Painful dramas aside, the people in our family are ours for a lifetime, to live with, to learn from, and to enjoy the best we can. All too often, we don’t appreciate the goodness in these people that we see every day, and we take them for granted, like they’re part of the scenery. It’s a shame when we do not realize a family member’s ordinary preciousness until he or she is gone. There is so much more enjoyment to be had in our relationships if we consciously try to see the good in people and take the responsibility to clear out the buildup of irritation that gathers inside us from a series of disappointed expectations.

I am so thankful that I managed to forgive and heal my relationship with my father, which was the most painful relationship I’ve ever had with anyone. He was a practicing alcoholic until I was fourteen. I was the oldest child, and in some ways I took the brunt of that family disease. I don’t need to tell you the whole sorry tale, but in essence, I needed to forgive him for four big things: (1) he was not present for me as an individual because he was drinking and I was one of many children; (2) one time in a drunken blackout, he was very inappropriate with me; (3) he once failed to protect me from harm, and I got very hurt; and (4) after he got sober through Alcoholics Anonymous, he never made amends to me for any of his failings as a father during his drinking years.
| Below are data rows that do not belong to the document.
-- ==== Sys2Proof/Machine/Sched.lean ====
section
/-! DEFINITION. Dispatch, the choice of units, and what an operation does while it runs: reads and writes under its
context and epoch, staging, and the ends of operations (spec/05 R106, R111, R125; spec/15 R351, R352, R359, R360, R364;
spec/17 R410, R413). -/

namespace Sys2Proof.Machine

/-! ### Units -/

/-- The units of a group, rising. -/
def Group.unitList (g : Group) : List Nat := maskList g.units 16

/-- A unit serves an operation that has started on it and has not yet retired, preempted or not; a shaper, one whose sample it works
(R284). -/
def Card.unitBusy (c : Card) (h cls u : Nat) : Bool :=
  (c.allOps h).any (fun x => x.2.cls == cls &&
    (if cls = 2 then (c.shapers h x.2).contains u else x.2.started && x.2.active && x.2.unit == u))

/-- A retry waits for the unit, ahead of everything that has not started (R408). -/
def Card.retryWaits (c : Card) (h cls u : Nat) : Bool :=
  if cls = 1 then (c.streamsOf h).any (fun x => x.2.pics.any (fun p => p.retryOn == some u))
  else (c.allOps h).any (fun x => x.2.cls == cls && x.2.retryOn == some u)

/-- The unit that a new operation of a group goes to (R352): rotating, the first idle, enabled, unfenced unit after the one
that received the group's previous operation, wrapping at the top; else the lowest such. -/
def Card.pickUnit (c : Card) (h gi : Nat) (g : Group) : Option Nat :=
  let us := g.unitList.filter (fun u => c.unitEnabled h g.cls u && !c.fenced h g.cls u && !c.unitBusy h g.cls u &&
    !c.retryWaits h g.cls u)
  let at_ := tabGet 0 c.rot (16 * h + gi)
  if g.rotate % 2 = 1 then (us.find? (fun u => decide (at_ ≤ u))).or us.head? else us.head?

/-- Every unit of the group is fenced (R413). -/
def Card.groupFenced (c : Card) (h : Nat) (g : Group) : Bool :=
  (g.unitList.filter (fun u => c.unitEnabled h g.cls u)).all (fun u => c.fenced h g.cls u)

/-- The precedence of a track operation (R357): UPDATE, WITHDRAW, SWAP, STEP, BATCH. -/
def trackRank : Nat → Nat
  | 0x03 => 0
  | 0x05 => 1
  | 0x04 => 2
  | 0x01 => 3
  | _ => 4

/-! ### Pictures and SUSPECT (R244) -/

/-- The stream context and the picture whose slot holds an address under a context. -/
def Card.picAt (c : Card) (h ctx va : Nat) : Option (Nat × Pic) :=
  (c.streamsOf h).findSome? (fun x =>
    let t := x.2
    if t.ctx = ctx ∧ t.dpb ≤ va ∧ va < t.dpb + t.slots * t.slotBytes then
      (t.pics.find? (fun p => p.slot == (va - t.dpb) / t.slotBytes)).map (fun p => (x.1, p))
    else none)

/-- The picture inputs of an operation; those of a PREPARE are the sources of its table, once it can be read (R294). -/
def Card.inputs (c : Card) (h : Nat) (o : Op) : List Nat :=
  if o.cls = 2 then
    match c.vread h o.ctx o.host (leAt o.body 0 8) (32 * min 16 (leAt o.body 0x24 1)) with
    | .ok bs => (List.range (bs.length / 32)).map (fun i => leAt bs (32 * i) 8)
    | _ => []
  else picInputs o.cls o.opcode o.body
I worked in a treatment center for a long time and felt that I knew these amends were an important part of the Twelve-Step recovery process. What kind of shoddy program are you working, anyway? I fumed.

For twenty-five years, I hated my father, and my discomfort with him caused me to stay away from my family for a long time. My long-held negative feelings toward him alienated me from my siblings as well. None of them shared my history with him, and they could not understand my negativity toward the sweet, positive guy everyone knew and admired in the present time. When I did come home for a visit, the tension between my father and me was so thick you could cut it with a knife. "Why does Mary hate us?" my youngest sister asked once, after I left.
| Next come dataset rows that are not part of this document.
/-- The bytes of a stored sample (R267). -/
def dtBytes (dt : Nat) : Nat := if dt = 0x1E ∨ dt = 0x24 then 1 else 2

/-- The data type is a YUV422 one. -/
def dtYuv (dt : Nat) : Bool := dt == 0x1E || dt == 0x1F

/-- The planes of a data type (R267). -/
def dtPlanes (dt : Nat) : Nat := if dt = 0x2B ∨ dt = 0x2C then 1 else 3

/-- The mid-scale value of padding (R267). -/
def dtMid (dt : Nat) : Nat := if dt = 0x2C then 0x800 else if dtBytes dt = 2 then 0x200 else 0x80

/-- Samples of four in five bytes: the high eight bits of each, then the low two bits together (PRESUMED, CSI-2's packing of
10-bit data; assumption log entry 19). -/
def unpack10 : Nat → List Byte → List Nat
  | 0, _ => []
  | fuel + 1, bs =>
    if bs.length < 5 then []
    else (List.range 4).map (fun i => leAt bs i 1 * 4 + nbits (leAt bs 4 1) (2 * i + 1) (2 * i)) ++ unpack10 fuel (bs.drop 5)

/-- Samples of two in three bytes (PRESUMED, as above). -/
def unpack12 : Nat → List Byte → List Nat
  | 0, _ => []
  | fuel + 1, bs =>
    if bs.length < 3 then []
    else [leAt bs 0 1 * 16 + leAt bs 2 1 % 16, leAt bs 1 1 * 16 + leAt bs 2 1 / 16] ++ unpack12 fuel (bs.drop 3)

/-- Every `n`-th sample from the `k`-th on. -/
def strided (n k : Nat) (l : List Nat) : List Nat := (List.range (l.length / n)).map (fun i => l.getD (n * i + k) 0)

/-- A payload's planes, each a list of samples (R267). YUV422 arrives as Cb, Y, Cr, Y; RGB888 as B, G, R (PRESUMED). -/
def dtSplit (dt : Nat) (bs : List Byte) : List (List Nat) :=
  let n := bs.length
  let raw := if dt = 0x2B ∨ dt = 0x1F then unpack10 n bs else if dt = 0x2C then unpack12 n bs else bs.map BitVec.toNat
  if dtYuv dt then
    [(List.range (raw.length / 4)).flatMap (fun i => [raw.getD (4 * i + 1) 0, raw.getD (4 * i + 3) 0]), strided 4 0 raw, strided 4 2 raw]
  else if dt = 0x24 then [strided 3 2 raw, strided 3 1 raw, strided 3 0 raw]
  else [raw]

/-- What a virtual channel's registers say. -/
structure VcCfg where
  dt : Nat
  log2 : Nat
  ctx : Nat
  height : Nat
  width : Nat
  pitch : Nat
  plane : Nat
  desc : Nat
deriving DecidableEq, Repr

/-- The configuration of virtual channel `k`. -/
def Card.vcCfg (c : Card) (h k : Nat) : VcCfg :=
  { dt := c.f (vcReg h k 0) 29 24, log2 := c.f (vcReg h k 0) 19 16, ctx := c.f (vcReg h k 0) 11 0,
    height := c.f (vcReg h k 4) 31 16, width := c.f (vcReg h k 4) 15 0, pitch := c.f (vcReg h k 8) 15 0,
    plane := c.f (vcReg h k 0xC) 15 0 * 65536, desc := c.pair (vcReg h k 0x1C) (vcReg h k 0x20) }

/-- A plane's address, row bytes and samples in a row. -/
def VcCfg.planeOf (g : VcCfg) (addr i : Nat) : Nat × Nat × Nat :=
  (addr + i * g.plane, if dtYuv g.dt ∧ i ≠ 0 then g.pitch / 2 else g.pitch, if dtYuv g.dt ∧ i ≠ 0 then g.width / 2 else g.width)

/-- Every page of a frame buffer is a plain writable CARD leaf in a PICTURE region, and the descriptor array lies in one
that is not (R268). -/
def Card.bufferOk (c : Card) (h : Nat) (g : VcCfg) (addr : Nat) : Bool :=
  addr % 65536 == 0 &&
  ((List.range (dtPlanes g.dt)).flatMap (fun i => pagesOf (g.planeOf addr i).1 ((g.planeOf addr i).2.1 * g.height))).all (fun p =>
    match c.pageCheck h g.ctx p true with
    | .ok v => !v.outside && v.picture && !v.leaf.sparse
    | .error _ => false) &&
  (pagesOf g.desc (64 * 2 ^ g.log2)).all (fun p => match c.pageCheck h g.ctx p true with
    | .ok v => !v.outside && !v.picture
    | .error _ => false)

/-! ### Writing -/

/-- A frame of virtual channel `k`, by its number, takes a flag. -/
def Card.flagNo (c : Card) (h k no b : Nat) : Card :=
  let v := c.vc h k
  let on := fun (f : RpFrame) => if f.no = no then f.flag b else f
  c.setVc h k { v with cur := v.cur.map on, done := v.done.map on }

/-- Captured bytes written under the channel's context; a write that meets a fault is dropped, counted (R148) and flags the
frame. -/
def Card.rpPut (c : Card) (h k no ctx va : Nat) (bs : List Byte) : Card :=
  let w := c.vwrite h ctx 0 none va bs
  match w.fault with
  | some f => (w.card.xlFault h 0 ctx f).flagNo h k no fWriteFault
  | none => w.card

/-- The channels that a range of addresses lies on, as a mask (R180). -/
def Card.chansOf (c : Card) (h ctx va n : Nat) : Nat :=
  (c.spansOf h ctx va n).foldl (fun a x => (List.range ((x.2.1 + x.2.2 - 1) / 4096 - x.2.1 / 4096 + 1)).foldl (fun a i =>
    a ||| 2 ^ (x.1.chanAddr ((x.2.1 / 4096 + i) * 4096)).1) a) 0

/-- The bytes in the port's write buffer. -/
def Card.rpFill (c : Card) (h : Nat) : Nat := ((tabGet [] c.rpBuf h).map (fun w => w.bytes)).sum

/-- The port's write buffer, set: its panic follows its fill (R180). -/
def Card.setRpBuf (c : Card) (h : Nat) (l : List RpWrite) : Card :=
  let fill := (l.map (fun w => w.bytes)).sum
  let p := urged (tabGet false c.rpPanic h) fill 262144 (c.f (mg 0x800C) 7 4) (c.f (mg 0x800C) 3 0)
  { c with rpBuf := tabPut [] c.rpBuf h l, rpPanic := tabPut false c.rpPanic h p }

/-- Bytes gone from the oldest writes of a buffer; one that a migration holds stays, and all behind it. -/
def drained : Nat → List RpWrite → List RpWrite
  | _, [] => []
  | n, w :: t => if !w.data.isEmpty then w :: t else if n < w.bytes then { w with bytes := w.bytes - n } :: t else drained (n - w.bytes) t

/-- The writes that a migration held go to memory, oldest first, as far as it lets them. -/
def Card.rpRelease (h : Nat) : List RpWrite → Card → Card × List RpWrite
  | [], c => (c, [])
  | w :: t, c =>
    if w.data.isEmpty then let x := Card.rpRelease h t c; (x.1, w :: x.2)
    else if c.heldVa h w.ctx true w.va w.data.length then (c, w :: t)
    else let x := Card.rpRelease h t (c.rpPut h w.vc w.no w.ctx w.va w.data); (x.1, { w with data := [] } :: x.2)

/-- The port's write buffer drains by `n` bytes. -/
def Card.rpDrain (c : Card) (h n : Nat) : Card :=
  let x := Card.rpRelease h (tabGet [] c.rpBuf h) c
  x.1.setRpBuf h (drained n x.2)

/-- A captured piece of a frame: written, its bytes standing in the buffer until it drains; or, where a migration holds it or
an earlier one, kept there (R193, R274). A migration apart, memory takes the bytes as they arrive
(DESIGN CHOICE, assumption log entry 137). -/
def Card.rpWrite (c : Card) (h k no ctx va bytes : Nat) (bs : List Byte) : Card :=
  let l := tabGet [] c.rpBuf h
  let w : RpWrite := { vc := k, no := no, bytes := bytes, chans := c.chansOf h ctx va bs.length, ctx := ctx, va := va, data := [] }
  if bs.isEmpty then c
  else if c.heldVa h ctx true va bs.length || l.any (fun x => !x.data.isEmpty) then c.setRpBuf h (l ++ [{ w with data := bs }])
  else
    let c := c.rpPut h k no ctx va bs
    if bytes = 0 then c else c.setRpBuf h (l ++ [w])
My father sighed and said to his plate of meat and potatoes, "She doesn’t hate you, honey; it’s me that she hates."

It took several distinct chunks of forgiveness work, which spanned a period of about five years, to completely heal this broken relationship. My wounds ran the gamut from intense rage about being mistreated while he was still drinking to extremely tender feelings of abandonment and the vague and desolate feeling that my father didn’t like or respect me. I did all of this work privately, as my father had made it clear to me that he was unable to talk about my emotional issues directly. He couldn’t do that with anyone but a few guys in AA. So I had to forgive him for that too.

Each portion of forgiveness that I completed brought new strength and detachment to me and my story. As I healed, a calm, clear flow of unconditional love began to grow between my father and me. Step by baby step, we awkwardly sought ways to connect with each other in sincere goodwill during the last five years of his life. We found our peace with each other in simple moments: watching a basketball game on television or taking an autumn walk around the neighborhood, our conversations and our silences growing increasingly natural. He managed to show me in shy, indirect ways that he did like and respect me, like the time when he grabbed my hand in his arthritic one and squeezed it as I walked by his chair while packing to go to the airport. He couldn’t look at me, and he didn’t say anything—just a quick, intense squeeze, his eyes still riveted on the ever-present newspaper. But what a warm flood of love enveloped me for a moment! By the time he died, our relationship was truly resolved, and my grief for him was soft and easy.